Andrew, the fact that the noise is gone while stress testing the GPU probably means that some emitting component is inactive during this test.

Can't you exchange the RME card with another example? Or put your card into the computer of a friend for a test?

Regarding ground loops: A transformer in the output does not necessarily solve all ground loop problems. They could be elsewhere. The quickest test would be to detach everything from the computer including lan cables etc. except monitor, mouse, keyboard and a pair of headphones into the breakout cable.

Still loving Impact: Steel, that is why I try to help


----------



## Andrew Aversa (Mar 10, 2014)

Thank you all for the suggestions & support. I just spoke with Synthax support and they recommended switching off things like Speedstep in the BIOS. Of course I already had that stuff off for DAW purposes, BUT... I took another look at my BIOS power settings. Sure enough, I had near everything disabled *except* for something called "C1E State". As soon as I disabled that and booted into Windows, BOOM, the noise was gone. Just like that.

So my best guess as to what was happening is that the C1E state (which is a form of power saving) was causing voltage fluctations in the mobo. These were being picked up by the card. No power saving = CPU runs at max voltage at all times, no fluctuations, no noise. Fingers crossed it stays that way.

While I'm beyond thrilled that this is working now (I've been trying to fix the issue for about 5 days straight) I do have to say that I'm shocked the card is so sensitive to such an obscure setting. But I am certainly glad it's (seemingly) fixed now...


----------



## Hannes_F (Mar 10, 2014)

Great to hear, Andrew. Direct contact with the support (not in forums) is sometimes the best if there is somebody experienced on the other side.


----------



## kgdrum (Mar 10, 2014)

Glad you're making progress,Synth Ax has always been great for any issues or questions i've ever had with my FF,I usually deal w/Jeff he s very knowledgable and always helpful. o-[][]-o


----------



## kitekrazy (Jul 26, 2016)

I would. RME is all about quality.


----------



## Andrew Aversa (Jul 26, 2016)

Frankly I decided to abandon this overly-sensitive PCI card in favor of the Fireface UCX, which is working much better with no noise issues whatsoever... you might consider the same!


----------



## chimuelo (Jul 27, 2016)

PCI 32bit 5 volt slots are no longer native on motherboards.
I broke out an old Scope DSP card just for the Reverb and 48 stereo channel mixer and it was noisy.
Fine for a blues biker bar gig but not for recording.
I was told it was the Bridge used on i7 boards.


----------



## tack (Aug 3, 2016)

I have the original Babyface and love it.
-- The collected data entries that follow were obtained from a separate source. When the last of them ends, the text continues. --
/-- `cnv` with the whole convergence set (R236). -/
def execCnv (x : H0) (s : State) : Outcome := opCnv { len := 4, h := x.h } (fun _ _ => 2 ^ 64 - 1) s
/-- `cnv cN` (R236). -/
def execCnvMask (x : D1) (s : State) : Outcome :=
  let l : LaneI := { len := 4, h := x.h, rd := [.c x.d] }
  opCnv l (fun G i => (G.read l i (.c x.d)).toNat) s
/-- `cnvq`, 32-bit form: predicate 0 (R236, R185). -/
def execCnvq (x : H0) (s : State) : Outcome := opCnvq 4 x.h 0 s
/-- `cnvq` (R236). -/
def execCnvqL (x : E64) (s : State) : Outcome := opCnvq 8 x.h x.p s

/-! ## Barriers (R237, R238) -/

/-- The number of a gang: the launch, the node and the gang within the node. -/
def gangId (tk : Task) : Nat :=
  ((tk.ref.die * 2 ^ 32 + tk.ref.graph) * 2 ^ 16 + tk.ref.node) * 2 ^ 32 + tk.ref.index / max 1 tk.gang

/-- The barrier instance a thread names by scope and number. -/
def barKeyOf (core course slot : Nat) (c : Course) (tk : Task) (scope n : Nat) : BarKey :=
  let scope := scopeOn core scope
  if scope = 1 then courseBar core course (c.unit tk.width slot).1 n
  else if scope = 2 then { scope := 2, place := core, group := c.task, num := n }
  else
    { scope := scope
      place := if scope = 3 then core / 132 * 33 + core % 132 / 4 else if scope = 4 then coreCluster core else if scope = 5 then coreDie core else 0
      group := gangId tk, num := n }

/-- Whether an arrival at an instance finds an entry: it holds one, or fewer than 64 of its scope instance are held
(R238). -/
def State.barRoom (s : State) (k : BarKey) : Bool :=
  decide (k.scope ≤ 2) || !(s.bar k).arrived.isEmpty ||
    decide ((s.bars.filter fun b => decide (b.key.scope = k.scope ∧ b.key.place = k.place) && !b.arrived.isEmpty).length < 64)

/-- The threads of a course in barrier wait whose release is complete arrive (R238): their earlier accesses are visible at
the scope, and the instance has an entry. -/
def State.arriveCourse (s : State) (core course : Nat) : State :=
  match s.course? core course with
  | none => s
  | some c =>
    let idx := ((s.task? core c.task).map fun t => t.ref.index).getD 0
    (List.range c.threads.length).foldl (fun s i =>
      let t := ((s.course? core course).getD c).thread i
      match t.wait with
      | .barrier k q false =>
        if t.live && s.allVisible t.relAfter && s.barRoom k && decide (q ≤ (s.bar k).seq) then
          let b := s.bar k
          let s := s.setBar { b with arrived := b.arrived ++ [(idx, t.tid)], due := some (b.due.getD (s.barDue (coreDie core) k)) }
          s.modCourse core course fun c => c.modThread i fun t => { t with wait := .barrier k b.seq true }
        else s
      | _ => s) s

/-- `bar` (R237, R238): a release at the scope, then the arrival; the thread waits until the barrier completes. (log 27: DEDUCED, safe.) -/
def execBar (x : Ba) (s : State) : Outcome :=
  let l : LaneI := { len := 4, h := x.h }
  let n := x.i.toNat
  let scope0 := x.p.toNat
  s.withGroup fun G =>
    let act := G.active l
    let bad := if (scope0 = 1 ∧ 7 < n) ∨ 63 < n then
        act.head?.map fun i => ({ code := 0x01, ipc := G.g.pc, tmask := 2 ^ i } : Cause)
      else none
    match (G.check l).or bad with
    | some c => s.trapNow G c
    | none =>
      let core := G.g.core
      let scope := scopeOn core scope0
      let ws := s.fenceAwaits core G.g.course .rel scope
      let s := if scope = 7 ∧ act.isEmpty = false then s.dueFor core (ws.map Await.id) else s
      let stay := G.g.slots.filter fun i => !act.contains i
      let c := stay.foldl (fun c i => c.modThread i fun t => t.complete l.len) G.cs
      let c := act.foldl (fun c i =>
        let k := barKeyOf core G.g.course i G.cs G.tk scope0 n
        c.modThread i fun t => { t with relAfter := t.relAfter ++ ws, wait := .barrier k (s.bar k).seq false, waitOrd := s.nextOrd }) c
      (s.leaveLane G.g G.g.slots.length (stallCycles x.h + G.edgeCostOf l stay) c).arriveCourse core G.g.course

/-! ## Guard slots (R239) -/

/-- A guard slot of a course is written. -/
def Course.setSlot (c : Course) (n : Nat) (v : GSlot) : Course :=
  { c with g := if h : n < 16 then c.g.set n v else c.g }

/-- `setg` (R239). -/
def opSetg (len : Nat) (x : E64) (s : State) : Outcome :=
  let l := laneE len x [.q x.p]
  s.lane l noCheck fun G i c =>
    c.setSlot (x.i.toNat % 16) (if G.read l i (.q x.p) ≠ 0 then .isTrue else .isFalse)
I can't speak to the Pro but the original suffers from intermodulation distortion at 96/192 so if the placebo effect of high samplerates is your thing you may want to look elsewhere. (Or maybe all the better, as the presence of IMD will help to provide a healthy dose of confirmation bias. )


----------



## tack (Aug 3, 2016)

No problem! That's why we're all here. 

If you're not recording, I dare say the extra millisecond won't be noticed. For VI stuff, I'm forced to run at 512 samples which isn't a failing of the Babyface but more a consequence of CPU-hungry VIs like Sable. Except for piano I don't notice difference between 256 and 512 and if it matters for a performance I'll drop it down to 256 where most of the time it's happy anyway. (It really is just Sable that forces me to 512.) But again this is more a reflection of the demanding VIs I use than the Babyface. So at a buffer of 512 samples, or even 256 I think, a 1ms difference on the interface isn't worth any extra aggravation IMO.

In general it has been the perfect interface for me. Stable, featureful, and TotalMix is great. I do a bit of voice recording, and it does provide phantom power if needed. For VI work it's been flawless for me.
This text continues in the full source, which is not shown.